● Task to carry out:
Type out the records that follow, exactly as given.
::::::::::
-- ==== Sys2Proof/Machine/Pump.lean ====
section
/-! DEFINITION. The engines of a tile begin what stands at the heads of their queues (R180, R181), the signal unit sends
(R203), and the porter's requests leave. -/
namespace Sys2Proof.Machine

/-- Whether an instruction is one that a launch issued before id. -/
def Info.before (i : Info) (inst id : Nat) : Bool := i.inst == inst && decide (i.id < id)

/-- Whether an MMA of a launch issued before id has neither handed off its entry nor written its splice panel (R183). -/
def Tile.openMma (x : Tile) (inst id : Nat) : Bool :=
  x.arrQ.any (fun q => q.info.before inst id && match q.op with | .mma _ _ => true | .mscl _ _ _ | .mflag _ _ => false) ||
    x.arr.mmas.any fun m => m.info.before inst id

/-- Whether an instruction of a launch issued before id has not completed, by class: array, VXE, porter, signal unit
(R202). -/
def Tile.openArr (x : Tile) (inst id : Nat) : Bool :=
  x.arrQ.any (fun q => q.info.before inst id) || x.arr.mmas.any fun m => m.info.before inst id
def Tile.openVxe (x : Tile) (inst id : Nat) : Bool :=
  x.vxeQ.any (fun q => q.info.before inst id) || x.vxe.inflight.any fun r => r.info.before inst id
def Tile.openPor (x : Tile) (inst id : Nat) : Bool := (x.porQ ++ x.ops).any fun o => o.info.before inst id && !o.dead
def Tile.openSig (x : Tile) (inst id : Nat) : Bool := x.sigQ.any fun q => q.info.before inst id

/-- Whether everything a launch issued before id has completed (R203). -/
def Tile.quiet (x : Tile) (inst id : Nat) : Bool :=
  !(x.openArr inst id || x.openVxe inst id || x.openPor inst id || x.openSig inst id)

/-- Whether all that R183 lists is done for a launch. -/
def Tile.workDone (x : Tile) (inst : Nat) : Bool :=
  !(x.openMma inst x.nextId || x.openVxe inst x.nextId || x.openPor inst x.nextId || x.openSig inst x.nextId)

/-- Whether the queue of signals from a tile's region to another region is full (R165). -/
def State.fliesFull (s : State) (t u : Nat) : Bool :=
  regionOfTile t != regionOfTile u &&
    decide (8 ≤ (s.fly.filter fun f => regionOfTile f.src == regionOfTile t && regionOfTile f.tile == regionOfTile u).length)

/-- The signal at the head of the signal unit's queue is sent (R203), when the queue to its target's region takes it. -/
def State.sigBegin (s : State) (t : Nat) : Option State :=
  let x := s.tile t
  match x.sigQ with
  | [] => none
  | q :: rest =>
    if q.after && !x.quiet q.info.inst q.info.id || s.fliesFull t q.tile then none
    else
      let s1 := s.modTile t fun x => { x with sigQ := rest }
      some { s1 with fly := s1.fly ++ [⟨t, q.tile, q.tok, q.cnt⟩] }

/-- The operation at the head of the porter's queue begins; a release begins by its own event (R269). -/
def State.porBegin (s : State) (t : Nat) : Option State :=
  let x := s.tile t
  match x.porQ with
  | [] => none
  | o :: _ =>
    if x.blocked o.info.id (porSpans o.kind o.f o.elemOfs) then none
    else match o.kind with
      | .reefPut b g => s.reefPutBegin t o b g
      | .reefClose g => s.reefCloseBegin t o g
      | .prd | .pgath | .pscat | .pwr | .pland | .pamo => if o.isRelease then none else some (s.porStart t o)

/-- One begin of one engine, in a fixed order: array, VXE, porter, signal unit. -/
def State.beginOne (s : State) (t : Nat) : Option State :=
  match s.arrBegin t with
  | some s1 => some s1
  | none =>
    match s.vxeBegin t with
    | some s1 => some s1
    | none =>
      match s.porBegin t with
      | some s1 => some s1
      | none => s.sigBegin t

def State.beginAll : Nat → State → Nat → State
  | 0, s, _ => s
  | n + 1, s, t =>
    match s.beginOne t with
    | some s1 => State.beginAll n s1 t
    | none => s

/-- Everything that can begin on a tile begins, and the porter's requests leave. -/
def State.pump (s : State) (t : Nat) : State :=
  if s.live t && !s.held .tile t then State.porSend 256 (State.beginAll 16 s t) t else s

/-- Every tile of a region, where its queue to another had been full (R165). -/
def State.pumpRegion (s : State) (r : Nat) (full : Bool) : State :=
  if full then (List.range 12).foldl (fun s k => s.pump (12 * r + k)) s else s

/-- Every tile of a partition. -/
def State.pumpPart (s : State) (p : Nat) : State := (s.tilesOf p).foldl (fun s t => s.pump t) s

/-! Release begins (R269) and the answers of requests (R234). -/

def State.releaseBegin (s : State) (t op : Nat) : State :=
  let x := s.tile t
  match x.porQ with
  | [] => s
  | o :: _ =>
    if o.info.id = op && o.isRelease && s.live t && !x.blocked op (porSpans o.kind o.f o.elemOfs) && s.released o.f.scope t o.info.inst o.info.id
    then (s.porStart t o).pump t
    else s

/-- Whether a frozen tile still takes returns: while handshakes settle (R254). -/
def State.takesReturns (s : State) (t : Nat) : Bool :=
  match s.partOfTile t with
  | some p => !(s.geode p).frozen || (s.geode p).phase == .settling
  | none => true

def State.requestComplete (s : State) (t op req : Nat) (crc : CrcOutcome) : State :=
  if !s.takesReturns t then s
  else
    let failed := match (s.tile t).ops.find? fun o => o.info.id == op with
      | some o => if o.isWrite && o.node.isNone then
          ((o.resps.find? fun x => x.req == req && !x.fin.good).map Resp.fin) else none
      | none => none
    let s1 := match failed with
      | some fin => s.dropFlags t op fin
      | none => s
    match s1.takeAnswer t op req crc with
    | some s2 => s2.pump t
    | none => s

def execReleaseBegin (t op : Nat) (s : State) : Out := onInst (t < 384) s fun s => s.releaseBegin t op

def execPorterRequestComplete (t op req : Nat) (crc : CrcOutcome) (s : State) : Out :=
  onInst (t < 384) s fun s => s.requestComplete t op req crc

end Sys2Proof.Machine
end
::::::::::
● Response:
-- ==== Sys2Proof/Machine/Pump.lean ====
section
/-! DEFINITION. The engines of a tile begin what stands at the heads of their queues (R180, R181), the signal unit sends
(R203), and the porter's requests leave. -/
namespace Sys2Proof.Machine

/-- Whether an instruction is one that a launch issued before id. -/
def Info.before (i : Info) (inst id : Nat) : Bool := i.inst == inst && decide (i.id < id)

/-- Whether an MMA of a launch issued before id has neither handed off its entry nor written its splice panel (R183). -/
def Tile.openMma (x : Tile) (inst id : Nat) : Bool :=
  x.arrQ.any (fun q => q.info.before inst id && match q.op with | .mma _ _ => true | .mscl _ _ _ | .mflag _ _ => false) ||
    x.arr.mmas.any fun m => m.info.before inst id

/-- Whether an instruction of a launch issued before id has not completed, by class: array, VXE, porter, signal unit
(R202). -/
def Tile.openArr (x : Tile) (inst id : Nat) : Bool :=
  x.arrQ.any (fun q => q.info.before inst id) || x.arr.mmas.any fun m => m.info.before inst id
def Tile.openVxe (x : Tile) (inst id : Nat) : Bool :=
  x.vxeQ.any (fun q => q.info.before inst id) || x.vxe.inflight.any fun r => r.info.before inst id
def Tile.openPor (x : Tile) (inst id : Nat) : Bool := (x.porQ ++ x.ops).any fun o => o.info.before inst id && !o.dead
def Tile.openSig (x : Tile) (inst id : Nat) : Bool := x.sigQ.any fun q => q.info.before inst id

/-- Whether everything a launch issued before id has completed (R203). -/
def Tile.quiet (x : Tile) (inst id : Nat) : Bool :=
  !(x.openArr inst id || x.openVxe inst id || x.openPor inst id || x.openSig inst id)

/-- Whether all that R183 lists is done for a launch. -/
def Tile.workDone (x : Tile) (inst : Nat) : Bool :=
  !(x.openMma inst x.nextId || x.openVxe inst x.nextId || x.openPor inst x.nextId || x.openSig inst x.nextId)

/-- Whether the queue of signals from a tile's region to another region is full (R165). -/
def State.fliesFull (s : State) (t u : Nat) : Bool :=
  regionOfTile t != regionOfTile u &&
    decide (8 ≤ (s.fly.filter fun f => regionOfTile f.src == regionOfTile t && regionOfTile f.tile == regionOfTile u).length)

/-- The signal at the head of the signal unit's queue is sent (R203), when the queue to its target's region takes it. -/
def State.sigBegin (s : State) (t : Nat) : Option State :=
  let x := s.tile t
  match x.sigQ with
  | [] => none
  | q :: rest =>
    if q.after && !x.quiet q.info.inst q.info.id || s.fliesFull t q.tile then none
    else
      let s1 := s.modTile t fun x => { x with sigQ := rest }
      some { s1 with fly := s1.fly ++ [⟨t, q.tile, q.tok, q.cnt⟩] }

/-- The operation at the head of the porter's queue begins; a release begins by its own event (R269). -/
def State.porBegin (s : State) (t : Nat) : Option State :=
  let x := s.tile t
  match x.porQ with
  | [] => none
  | o :: _ =>
    if x.blocked o.info.id (porSpans o.kind o.f o.elemOfs) then none
    else match o.kind with
      | .reefPut b g => s.reefPutBegin t o b g
      | .reefClose g => s.reefCloseBegin t o g
      | .prd | .pgath | .pscat | .pwr | .pland | .pamo => if o.isRelease then none else some (s.porStart t o)

/-- One begin of one engine, in a fixed order: array, VXE, porter, signal unit. -/
def State.beginOne (s : State) (t : Nat) : Option State :=
  match s.arrBegin t with
  | some s1 => some s1
  | none =>
    match s.vxeBegin t with
    | some s1 => some s1
    | none =>
      match s.porBegin t with
      | some s1 => some s1
      | none => s.sigBegin t

def State.beginAll : Nat → State → Nat → State
  | 0, s, _ => s
  | n + 1, s, t =>
    match s.beginOne t with
    | some s1 => State.beginAll n s1 t
    | none => s

/-- Everything that can begin on a tile begins, and the porter's requests leave. -/
def State.pump (s : State) (t : Nat) : State :=
  if s.live t && !s.held .tile t then State.porSend 256 (State.beginAll 16 s t) t else s

/-- Every tile of a region, where its queue to another had been full (R165). -/
def State.pumpRegion (s : State) (r : Nat) (full : Bool) : State :=
  if full then (List.range 12).foldl (fun s k => s.pump (12 * r + k)) s else s

/-- Every tile of a partition. -/
def State.pumpPart (s : State) (p : Nat) : State := (s.tilesOf p).foldl (fun s t => s.pump t) s

/-! Release begins (R269) and the answers of requests (R234). -/

def State.releaseBegin (s : State) (t op : Nat) : State :=
  let x := s.tile t
  match x.porQ with
  | [] => s
  | o :: _ =>
    if o.info.id = op && o.isRelease && s.live t && !x.blocked op (porSpans o.kind o.f o.elemOfs) && s.released o.f.scope t o.info.inst o.info.id
    then (s.porStart t o).pump t
    else s

/-- Whether a frozen tile still takes returns: while handshakes settle (R254). -/
def State.takesReturns (s : State) (t : Nat) : Bool :=
  match s.partOfTile t with
  | some p => !(s.geode p).frozen || (s.geode p).phase == .settling
  | none => true

def State.requestComplete (s : State) (t op req : Nat) (crc : CrcOutcome) : State :=
  if !s.takesReturns t then s
  else
    let failed := match (s.tile t).ops.find? fun o => o.info.id == op with
      | some o => if o.isWrite && o.node.isNone then
          ((o.resps.find? fun x => x.req == req && !x.fin.good).map Resp.fin) else none
      | none => none
    let s1 := match failed with
      | some fin => s.dropFlags t op fin
      | none => s
    match s1.takeAnswer t op req crc with
    | some s2 => s2.pump t
    | none => s

def execReleaseBegin (t op : Nat) (s : State) : Out := onInst (t < 384) s fun s => s.releaseBegin t op

def execPorterRequestComplete (t op req : Nat) (crc : CrcOutcome) (s : State) : Out :=
  onInst (t < 384) s fun s => s.requestComplete t op req crc

end Sys2Proof.Machine
end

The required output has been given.